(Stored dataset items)
_ _ _ _ _ _ _

theorem and (rd : XReg) (ra : XReg) (rb : XReg) : Statement (.and rd ra rb) := by
  rintro hw len w h
  cases h
  obtain ⟨h1, h2, h3, h4, h5, h6⟩ := wordSR_fields 3 2 0 rd ra rb (by decide) (by decide) (by decide)
  refine ⟨by decide, length4 _ (by simp only [wordSR]; omega) (by omega), by simp only [wordSR]; omega, ?_⟩
  simp [decodeWord, decode32, need, h1, h2, h3, h4, h5, h6]

theorem or (rd : XReg) (ra : XReg) (rb : XReg) : Statement (.or rd ra rb) := by
  rintro hw len w h
  cases h
  obtain ⟨h1, h2, h3, h4, h5, h6⟩ := wordSR_fields 3 3 0 rd ra rb (by decide) (by decide) (by decide)
  refine ⟨by decide, length4 _ (by simp only [wordSR]; omega) (by omega), by simp only [wordSR]; omega, ?_⟩
  simp [decodeWord, decode32, need, h1, h2, h3, h4, h5, h6]

theorem xor (rd : XReg) (ra : XReg) (rb : XReg) : Statement (.xor rd ra rb) := by
  rintro hw len w h
  cases h
  obtain ⟨h1, h2, h3, h4, h5, h6⟩ := wordSR_fields 3 4 0 rd ra rb (by decide) (by decide) (by decide)
  refine ⟨by decide, length4 _ (by simp only [wordSR]; omega) (by omega), by simp only [wordSR]; omega, ?_⟩
  simp [decodeWord, decode32, need, h1, h2, h3, h4, h5, h6]

theorem shl (rd : XReg) (ra : XReg) (rb : XReg) : Statement (.shl rd ra rb) := by
  rintro hw len w h
  cases h
  obtain ⟨h1, h2, h3, h4, h5, h6⟩ := wordSR_fields 3 5 0 rd ra rb (by decide) (by decide) (by decide)
  refine ⟨by decide, length4 _ (by simp only [wordSR]; omega) (by omega), by simp only [wordSR]; omega, ?_⟩
  simp [decodeWord, decode32, need, h1, h2, h3, h4, h5, h6]

theorem shr (rd : XReg) (ra : XReg) (rb : XReg) : Statement (.shr rd ra rb) := by
  rintro hw len w h
  cases h
  obtain ⟨h1, h2, h3, h4, h5, h6⟩ := wordSR_fields 3 6 0 rd ra rb (by decide) (by decide) (by decide)
  refine ⟨by decide, length4 _ (by simp only [wordSR]; omega) (by omega), by simp only [wordSR]; omega, ?_⟩
  simp [decodeWord, decode32, need, h1, h2, h3, h4, h5, h6]

theorem sha (rd : XReg) (ra : XReg) (rb : XReg) : Statement (.sha rd ra rb) := by
  rintro hw len w h
  cases h
  obtain ⟨h1, h2, h3, h4, h5, h6⟩ := wordSR_fields 3 7 0 rd ra rb (by decide) (by decide) (by decide)
  refine ⟨by decide, length4 _ (by simp only [wordSR]; omega) (by omega), by simp only [wordSR]; omega, ?_⟩
  simp [decodeWord, decode32, need, h1, h2, h3, h4, h5, h6]

theorem slt (rd : XReg) (ra : XReg) (rb : XReg) : Statement (.slt rd ra rb) := by
  rintro hw len w h
  cases h
  obtain ⟨h1, h2, h3, h4, h5, h6⟩ := wordSR_fields 3 8 0 rd ra rb (by decide) (by decide) (by decide)
  refine ⟨by decide, length4 _ (by simp only [wordSR]; omega) (by omega), by simp only [wordSR]; omega, ?_⟩
  simp [decodeWord, decode32, need, h1, h2, h3, h4, h5, h6]

theorem sltn (rd : XReg) (ra : XReg) (rb : XReg) : Statement (.sltn rd ra rb) := by
  rintro hw len w h
  cases h
  obtain ⟨h1, h2, h3, h4, h5, h6⟩ := wordSR_fields 3 9 0 rd ra rb (by decide) (by decide) (by decide)
  refine ⟨by decide, length4 _ (by simp only [wordSR]; omega) (by omega), by simp only [wordSR]; omega, ?_⟩
  simp [decodeWord, decode32, need, h1, h2, h3, h4, h5, h6]

theorem min (rd : XReg) (ra : XReg) (rb : XReg) : Statement (.min rd ra rb) := by
  rintro hw len w h
  cases h
  obtain ⟨h1, h2, h3, h4, h5, h6⟩ := wordSR_fields 3 10 0 rd ra rb (by decide) (by decide) (by decide)
  refine ⟨by decide, length4 _ (by simp only [wordSR]; omega) (by omega), by simp only [wordSR]; omega, ?_⟩
  simp [decodeWord, decode32, need, h1, h2, h3, h4, h5, h6]

theorem max (rd : XReg) (ra : XReg) (rb : XReg) : Statement (.max rd ra rb) := by
  rintro hw len w h
  cases h
  obtain ⟨h1, h2, h3, h4, h5, h6⟩ := wordSR_fields 3 11 0 rd ra rb (by decide) (by decide) (by decide)
  refine ⟨by decide, length4 _ (by simp only [wordSR]; omega) (by omega), by simp only [wordSR]; omega, ?_⟩
  simp [decodeWord, decode32, need, h1, h2, h3, h4, h5, h6]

_ _ _ _ _ _ _

- [Work order]
What is needed is an exact copy of the entries above, from the first line through the line holding "obtain ⟨h1, h2, h3, h4, h5, h6⟩ := wordSR_fields 3 4", with both of those lines kept; please give nothing else.

- [The answer]
theorem and (rd : XReg) (ra : XReg) (rb : XReg) : Statement (.and rd ra rb) := by
  rintro hw len w h
  cases h
  obtain ⟨h1, h2, h3, h4, h5, h6⟩ := wordSR_fields 3 2 0 rd ra rb (by decide) (by decide) (by decide)
  refine ⟨by decide, length4 _ (by simp only [wordSR]; omega) (by omega), by simp only [wordSR]; omega, ?_⟩
  simp [decodeWord, decode32, need, h1, h2, h3, h4, h5, h6]

theorem or (rd : XReg) (ra : XReg) (rb : XReg) : Statement (.or rd ra rb) := by
  rintro hw len w h
  cases h
  obtain ⟨h1, h2, h3, h4, h5, h6⟩ := wordSR_fields 3 3 0 rd ra rb (by decide) (by decide) (by decide)
  refine ⟨by decide, length4 _ (by simp only [wordSR]; omega) (by omega), by simp only [wordSR]; omega, ?_⟩
  simp [decodeWord, decode32, need, h1, h2, h3, h4, h5, h6]

theorem xor (rd : XReg) (ra : XReg) (rb : XReg) : Statement (.xor rd ra rb) := by
  rintro hw len w h
  cases h
  obtain ⟨h1, h2, h3, h4, h5, h6⟩ := wordSR_fields 3 4 0 rd ra rb (by decide) (by decide) (by decide)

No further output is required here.